Application of the method to other published ancient individuals.
| Publication | Individual ID 1 | Individual ID 2 | Associated period | Published degree estimate | Our method’s HRC | SNPs used | Our degree estimate (posterior probability) |
|---|---|---|---|---|---|---|---|
| Fernandes et al. (2017)[ | N44 | N45 | Chalcolithic | 2nd | 0.0962 | 14,457 | 2nd |
| Brace et al. (2019)[ | SB492A3 | SB493A2 | Neolithic | 1st | 0.2644 | 25,805 | 1st |
| Saag et al. (2019)[ | V14 | X05 | Bronze Age | – | 0.2595 | 14,374 | 1st |
| V16 | X14 | Bronze Age | 2nd | 0.1448 | 12,580 | 2nd | |
| Margaryan et al. (2020)[ | VK234 | VK236 | Viking Age | 1st | 0.2173 | 22,702 | 1st |
| VK236 | VK25 | Viking Age | 1st | 0.2163 | 22,659 | 1st | |
| VK234 | VK25 | Viking Age | 1st | 0.2071 | 22,753 | 1st | |
| VK245 | VK45 | Viking Age | 1st | 0.1878 | 17,196 | 1st | |
| VK237 | VK239 | Viking Age | – | 0.1265 | 18,032 | 2nd | |
| VK236 | VK242 | Viking Age | 2nd | 0.1214 | 20,349 | 2nd | |
| VK236 | VK238 | Viking Age | 2nd | 0.1208 | 21,321 | 2nd | |
| VK238 | VK242 | Viking Age | 2nd | 0.1188 | 19,694 | 2nd | |
| VK240 | VK245 | Viking Age | 2nd | 0.1178 | 21,463 | 2nd | |
| VK240 | VK45 | Viking Age | 2nd | 0.1175 | 17,850 | 2nd | |
| VK25 | VK44 | Viking Age | 2nd | 0.1155 | 21,530 | 2nd | |
| VK236 | VK44 | Viking Age | 2nd | 0.1125 | 21,293 | 2nd | |
| VK234 | VK44 | Viking Age | 2nd | 0.1113 | 21,216 | 2nd | |
| VK238 | VK44 | Viking Age | 2nd | 0.1108 | 20,458 | 2nd | |
| VK242 | VK44 | Viking Age | 2nd | 0.1065 | 19,489 | 2nd | |
| VK242 | VK25 | Viking Age | 2nd | 0.0970 | 20,903 | 2nd | |
| VK245 | VK46 | Viking Age | 2nd | 0.0895 | 21,696 | 2nd | |
| VK238 | VK25 | Viking Age | 2nd | 0.0813 | 21,947 | 2nd | |
| VK45 | VK46 | Viking Age | 2nd | 0.0805 | 19,269 | 2nd | |
| VK234 | VK238 | Viking Age | 2nd | 0.0759 | 21,797 | 2nd | |
| VK234 | VK242 | Viking Age | 2nd | 0.0687 | 20,617 | 2nd |
BAM files were downloaded from the European Nucleotide Database, subsampled to a maximum of 1,300,000 reads, and then processed through our pipeline. The allele frequencies used were from individuals with European ancestry in the 1000 Genomes Phase 3 dataset. Estimates in bold are based on less than 10,000 SNPs, and therefore include some degree of uncertainty. For these, we present the posterior probabilities of each degree between parentheses, and on Supplementary Figure 2 we show the corresponding simulated range plots for these pairs.

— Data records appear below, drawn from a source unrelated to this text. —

-- ==== Sys2Proof/Laws/Step.lean ====
section
/-! SUPPORT. Everything a step can do, said once. -/

namespace Sys2Proof.Machine

/-! ### The turns -/

theorem step_engine {s : State} (h : s.turn = .engine) : step s = .next (engineTurn s.takeTurn) := by
  simp [step, h]

theorem step_host {s : State} (h : s.turn = .host) : step s = hostTurn s.takeTurn := by
  simp [step, h]

/-- The engine's turn while BUSY = 1 (R71). -/
theorem engineTurn_busy {s : State} (h : s.status.busy = true) : engineTurn s = s.complete := by
  simp [engineTurn, h]

/-- The engine's turn while BUSY = 0 (R113). -/
theorem engineTurn_idle {s : State} (h : s.status.busy = false) : engineTurn s = s := by
  simp [engineTurn, h]

theorem hostTurn_nil {s : State} (h : s.inputs = []) : hostTurn s = .next s := by
  simp [hostTurn, h]

theorem hostTurn_assertReset {s : State} {rest : List Input} (h : s.inputs = .assertReset :: rest) :
    hostTurn s = .next (s.setInputs rest).assertReset := by
  simp [hostTurn, h]

theorem hostTurn_releaseReset {s : State} {rest : List Input} (h : s.inputs = .releaseReset :: rest) :
    hostTurn s = .next (s.setInputs rest).releaseReset := by
  simp [hostTurn, h]

theorem hostTurn_poll {s : State} {off : Offset} {mask val : Word} {rest : List Input}
    (h : s.inputs = .poll off mask val :: rest) :
    hostTurn s = if s.resetAsserted then .fault .transactionDuringReset
      else .next (s.pollOnce off mask val rest) := by
  simp [hostTurn, h]

theorem hostTurn_txn {s : State} {x : Txn} {rest : List Input} (h : s.inputs = .txn x :: rest) :
    hostTurn s = if s.resetAsserted then .fault .transactionDuringReset
      else transact x (s.setInputs rest) := by
  simp [hostTurn, h]

/-- A host turn that brings a transaction while reset is released. -/
theorem step_txn {s : State} {x : Txn} {rest : List Input} (ht : s.turn = .host) (hr : s.resetAsserted = false)
    (hi : s.inputs = .txn x :: rest) : step s = transact x (s.takeTurn.setInputs rest) := by
  rw [step_host ht, hostTurn_txn (s := s.takeTurn) hi, takeTurn_resetAsserted, hr]
  rfl

/-- Everything a step can do. -/
theorem step_cases {s t : State} (h : step s = .next t) :
    (s.turn = .engine ∧ s.status.busy = true ∧ t = s.takeTurn.complete) ∨
    (s.turn = .engine ∧ s.status.busy = false ∧ t = s.takeTurn) ∨
    (s.turn = .host ∧ s.inputs = [] ∧ t = s.takeTurn) ∨
    (∃ rest, s.turn = .host ∧ s.inputs = .assertReset :: rest ∧ t = (s.takeTurn.setInputs rest).assertReset) ∨
    (∃ rest, s.turn = .host ∧ s.inputs = .releaseReset :: rest ∧ t = (s.takeTurn.setInputs rest).releaseReset) ∨
    (∃ off mask val rest, s.turn = .host ∧ s.inputs = .poll off mask val :: rest ∧ s.resetAsserted = false ∧
      t = s.takeTurn.pollOnce off mask val rest) ∨
    (∃ x rest, s.turn = .host ∧ s.inputs = .txn x :: rest ∧ s.resetAsserted = false ∧
      transact x (s.takeTurn.setInputs rest) = .next t) := by
  cases ht : s.turn with
  | engine =>
    rw [step_engine ht] at h
    injection h with h
    cases hb : s.status.busy
    · exact .inr (.inl ⟨rfl, rfl, by rw [← h, engineTurn_idle (s := s.takeTurn) hb]⟩)
    · exact .inl ⟨rfl, rfl, by rw [← h, engineTurn_busy (s := s.takeTurn) hb]⟩
  | host =>
    rw [step_host ht] at h
    match hi : s.inputs with
    | [] =>
      rw [hostTurn_nil (s := s.takeTurn) hi] at h
      injection h with h
      exact .inr (.inr (.inl ⟨rfl, rfl, h.symm⟩))
    | .assertReset :: rest =>
      rw [hostTurn_assertReset (s := s.takeTurn) hi] at h
      injection h with h
      exact .inr (.inr (.inr (.inl ⟨rest, rfl, rfl, h.symm⟩)))
    | .releaseReset :: rest =>
      rw [hostTurn_releaseReset (s := s.takeTurn) hi] at h
      injection h with h
      exact .inr (.inr (.inr (.inr (.inl ⟨rest, rfl, rfl, h.symm⟩))))
    | .poll off mask val :: rest =>
      rw [hostTurn_poll (s := s.takeTurn) hi, takeTurn_resetAsserted] at h
      cases hr : s.resetAsserted
      · rw [if_neg (by simp [hr])] at h
        injection h with h
        exact .inr (.inr (.inr (.inr (.inr (.inl ⟨off, mask, val, rest, rfl, rfl, rfl, h.symm⟩)))))
      · rw [if_pos hr] at h
        cases h
    | .txn x :: rest =>
      rw [hostTurn_txn (s := s.takeTurn) hi, takeTurn_resetAsserted] at h
      cases hr : s.resetAsserted
      · rw [if_neg (by simp [hr])] at h
        exact .inr (.inr (.inr (.inr (.inr (.inr ⟨x, rest, rfl, rfl, rfl, h⟩)))))
      · rw [if_pos hr] at h
        cases h

/-- What one round of a POLL loop can do: it is a READ, and it may leave the loop. -/
theorem pollOnce_cases (s : State) (off : Offset) (mask val : Word) (rest : List Input) :
    ∃ r n inp, (inp = s.inputs ∨ inp = rest) ∧
      s.pollOnce off mask val rest = { s.respond r with draws := s.draws + n, inputs := inp } := by
  obtain ⟨r, n, h⟩ := performRead_cases s off .four
  unfold State.pollOnce
  simp only [h]
  split
  · exact ⟨r, n, rest, .inr rfl, rfl⟩
  · exact ⟨r, n, s.inputs, .inl rfl, rfl⟩

/-- A run whose first step is known. -/
theorem run_succ {s t : State} (k : Nat) (h : step s = .next t) : core.run (k + 1) s = core.run k t := by
  have hs : core.step s = .next t := h
  simp only [Host.Core.run]
  rw [hs]

/-- Every step takes one turn off the schedule. -/
theorem step_sched {s t : State} (h : step s = .next t) : t.sched = s.sched.tail := by
  rcases step_cases h with ⟨-, -, rfl⟩ | ⟨-, -, rfl⟩ | ⟨-, -, rfl⟩ | ⟨rest, -, -, rfl⟩ | ⟨rest, -, -, rfl⟩ |
    ⟨off, mask, val, rest, -, -, -, rfl⟩ | ⟨x, rest, -, -, -, hx⟩
  · exact (complete_frame s.takeTurn).2.2.2.2.2.2.2.2.1
  · rfl
  · rfl
  · rfl
  · rfl
  · obtain ⟨r, n, inp, -, he⟩ := pollOnce_cases s.takeTurn off mask val rest
    rw [he]
    rfl
  · exact (transact_frame hx).2.2.2.1

end Sys2Proof.Machine
end

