-- ==== Sys2Proof/Tests/Slice0.lean ====
section
/-! SUPPORT. The model's own tests. Expected values are those of spec/95_test_vectors.md (the vector is named) or written out
by hand from the rule named. Then one witness for each obligation that has hypotheses. -/

namespace Sys2Proof.Tests

open Sys2Proof.Machine

/-! ### Well-formedness refuses the ill-formed -/

/-- The reference configuration of R6 is well formed, and so are the smallest and the largest buffers it allows. -/
theorem test_wf_accepts :
    Config.reference.wf = true ∧ ({ inCap := 4, outCap := 8 } : Config).wf = true ∧
    ({ inCap := 0x10000, outCap := 0x20000 } : Config).wf = true := by decide

/-- IN_CAP not a multiple of 4. -/
theorem test_wf_inCap_multiple : ({ inCap := 6, outCap := 64 } : Config).wf = false := by decide

/-- IN_CAP below 4. -/
theorem test_wf_inCap_small : ({ inCap := 0, outCap := 64 } : Config).wf = false := by decide

/-- IN_CAP above 0x10000. -/
theorem test_wf_inCap_large : ({ inCap := 0x10004, outCap := 0x20000 } : Config).wf = false := by decide

/-- OUT_CAP not a multiple of 4. -/
theorem test_wf_outCap_multiple : ({ inCap := 4, outCap := 10 } : Config).wf = false := by decide

/-- OUT_CAP below 4*ceil(IN_CAP/3): 3072 bytes encode to 4096. -/
theorem test_wf_outCap_small : ({ inCap := 3072, outCap := 4092 } : Config).wf = false := by decide

/-- OUT_CAP above 0x20000. -/
theorem test_wf_outCap_large : ({ inCap := 4, outCap := 0x20004 } : Config).wf = false := by decide

/-- Words that are no command: a reserved opcode, a nonzero RSVD over a legal opcode. -/
theorem test_wf_reserved_words :
    validCommand 0x00000004 = false ∧ validCommand 0x000000FF = false ∧ validCommand 0x00000100 = false ∧
    validCommand 0x80000003 = false := by decide

/-! ### Decoding, the words written out bit by bit from R55 and R56: RSVD in bits 31:8, OPCODE in bits 7:0 -/

theorem test_decode_nop : decode 0b000000000000000000000000_00000000 = .ok .nop := by rfl

theorem test_decode_encode : decode 0b000000000000000000000000_00000001 = .ok .encode := by rfl

theorem test_decode_decode : decode 0b000000000000000000000000_00000010 = .ok .decode := by rfl

theorem test_decode_clear : decode 0b000000000000000000000000_00000011 = .ok .clear := by rfl

/-- C7 to C10 and a word with the top RSVD bit set are reserved. -/
theorem test_decode_reserved :
    decode 0x00000004 = .error .reservedOpcode ∧ decode 0x000000FF = .error .reservedOpcode ∧
    decode 0x00000100 = .error .rsvdNonzero ∧ decode 0x00000105 = .error .rsvdNonzero ∧
    decode 0x80000001 = .error .rsvdNonzero := ⟨rfl, rfl, rfl, rfl, rfl⟩

theorem test_decodeTableWord :
    decodeTableWord 32 0 = some .nop ∧ decodeTableWord 32 1 = some .encode ∧ decodeTableWord 32 2 = some .decode ∧
    decodeTableWord 32 3 = some .clear ∧ decodeTableWord 32 4 = none := by decide

/-! ### Small states -/

/-- The next state, if there is one. -/
def after : Host.Outcome State Fault Refusal → Option State
  | .next t => some t
  | .fault _ => none
  | .refused _ => none

/-- The reset state with `bs` in IN_MEM from index 0 and their count in IN_LEN, and the turns and inputs to come. -/
def idle (bs : List Byte) (turns : List Turn) (inputs : List Input) : State :=
  { State.reset with
    inMem := Memory.setList [] 0 bs, inLen := BitVec.ofNat 32 bs.length, sched := turns, inputs := inputs }

/-- That state once `op` has been accepted. -/
def running (op : Op) (bs : List Byte) (turns : List Turn) (inputs : List Input) : State :=
  (idle bs turns inputs).accept op

/-- "Man". -/
def man : List Byte := [0x4D, 0x61, 0x6E]

/-- "TWE=". -/
def twe : List Byte := [0x54, 0x57, 0x45, 0x3D]

/-- "A!==". -/
def bad : List Byte := [0x41, 0x21, 0x3D, 0x3D]

/-- The first bytes of OUT_MEM. -/
def out (s : State) (n : Nat) : List Byte := s.memRead .outMem 0 n

/-! ### The four commands -/

/-- C1. -/
theorem test_nop_keeps_status :
    (after (exec .nop { State.reset with status := { Status.reset with done := true } })).map (·.readReg .status) =
      some 0x00000002 := by decide

/-- C2: NOP while busy neither aborts nor sets HAZ. -/
theorem test_nop_while_busy :
    (after (exec .nop (running .encode man [] []))).map (·.readReg .status) = some 0x00000001 := by decide

/-- C3 and C16: acceptance. -/
theorem test_encode_accepted :
    (after (exec .encode { idle man [] [] with outLen := 4, status := { Status.reset with done := true } })).map
      (fun t => (t.readReg .status, t.readReg .outLen)) = some (0x00000001, 0x00000000) := by decide

/-- C12: busy is checked before the length. -/
theorem test_encode_dropped :
    (after (exec .encode { running .encode man [] [] with inLen := 0xFFFF })).map (·.readReg .status) =
      some 0x00000009 := by decide

/-- C5: BAD_LENGTH with LAST_OP 1, and the length stays. -/
theorem test_decode_rejected :
    (after (exec .decode { State.reset with inLen := 0xFFFFFFFF })).map (fun t => (t.readReg .status, t.readReg .inLen)) =
      some (0x00000124, 0xFFFFFFFF) := by decide

/-- C6: IN_LEN = IN_CAP is accepted. -/
theorem test_decode_at_capacity :
    (after (exec .decode { State.reset with inLen := 0x00000C00 })).map (fun t => (t.readReg .status, t.nL)) =
      some (0x00000101, 3072) := by decide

Figure 3Coefficient distribution ranges for (a) 500 and (b) 5000 pairs of simulated individuals using different numbers of SNPs, based on Phase 1 CHS allele frequencies, demonstrating overlaps and the correction of the curves towards the hard thresholds between classes on the higher SNP numbers. (c) False positive rates, as identified by simulated relationships crossing the thresholds between classes. From 30,000 SNPs no overlap was obtained, even with up to 5000 simulated pairs of individuals, although higher numbers of simulated pairs would eventually produce an overlap with error rates further tending towards 0.